Retina samples have been prepared from 3 week and 6 week mice. The eyes were bisected equatorially and the entire retina was removed under the dissecting microscope. Following completion of trypsin digestion, retinal vessels were flattened by four radial cuts and mounted on glass slides. The bright field images (shown above) were acquired with a TiE Nikon inverted microscope. The total number of endothelial cells and pericytes were detected and counted using a marker based watershed segmentation algorithm. The location of foreground markers (cells) is detected using the center and surround method and the background markers were computed by watershed detection on the resulted binary mask. Then the gradient of the images(d) is calculated and modified to enforce local minima in foreground and background objects(e).

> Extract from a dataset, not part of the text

-- ==== Sys2Proof/Machine/Dispatch.lean ====
section
/-! DEFINITION. One arm per command: its meaning, or its rejection by name. -/

namespace Sys2Proof.Machine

The watershed transform of the modified gradient image is computed as the binary mask containing the objects(f).

Retinal Vasculature Feature Extraction

After the mice had reached either 3 or 6 weeks of age, they were sacrificed and the retinas were extracted. The retinal wholemounts obtained were stained with anti-PECAM-1 antibody to allow for imaging. They were incubated with rabbit anti-PECAM-1 at 4°C overnight. The retinas were washed with PBS, and incubated with Alexa 594 goat-anti-rabbit for 2 hours at room temperature. This staining allows for fluorescence imaging of the retinal vasculature using a green excitation and red emission filter pair. Finally, the retinas were washed four times with PBS at 30 minutes each, and mounted on a slide using a mixture of PBS and glycerol.

The fractal dimension of the vasculature was determined using the box counting method. In this method, the original image is divided up into smaller regions, and the number of these smaller regions containing part of the vasculature is counted. This process is repeated for many sizes of small regions, and the relationship between the size of the regions and the number required to cover the vasculature was determined. This relationship is then fit to a power law using least squares regression, and the resulting exponent is recorded a my-4s the fractal dimension.

The location of points of overlap and branching between vessels was determined by first reducing all vessels to a pixel width of 1, using morphological thinning. Then, the branch points of the thinned vasculature are found by looking at each individual pixel’s immediate neighborhood for areas of background and vasculature.

The vessel caliber is determined as the average width of a vessel throughout the vasculature. To extract this feature, the vasculature is first thinned and the location of branch points determined (see points of overlap). Then, in areas of the image which are part of the thinned vasculature, but not near a branch point, a small sub-region is selected. This sub-region is rotated by 90° to obtain a line normal to the vessel in the same sub-region. The sum of the overlap of this line with the original vasculature in the same sub-region is recorded as the vessel width at the current point. This process is then repeated for all pixels which meet the above criteria, and the average of these values is the vessel caliber.

Reconstruction and 3D rendering of the cryoimagers results and comparison

Representative 3D reconstructions of lungs from three groups (normoxic, normoxic + KCN, and Normoxic + PCP). Images were acquired form the cryoimager with the resolution of 40u in x, y and z directions and processed in matlab. From left to right, images shown are NADH, FAD, and mitochondrial redox ratio (RR). The bottom panel shows the histogram distribution of Redox ratio for the three lungs shown above.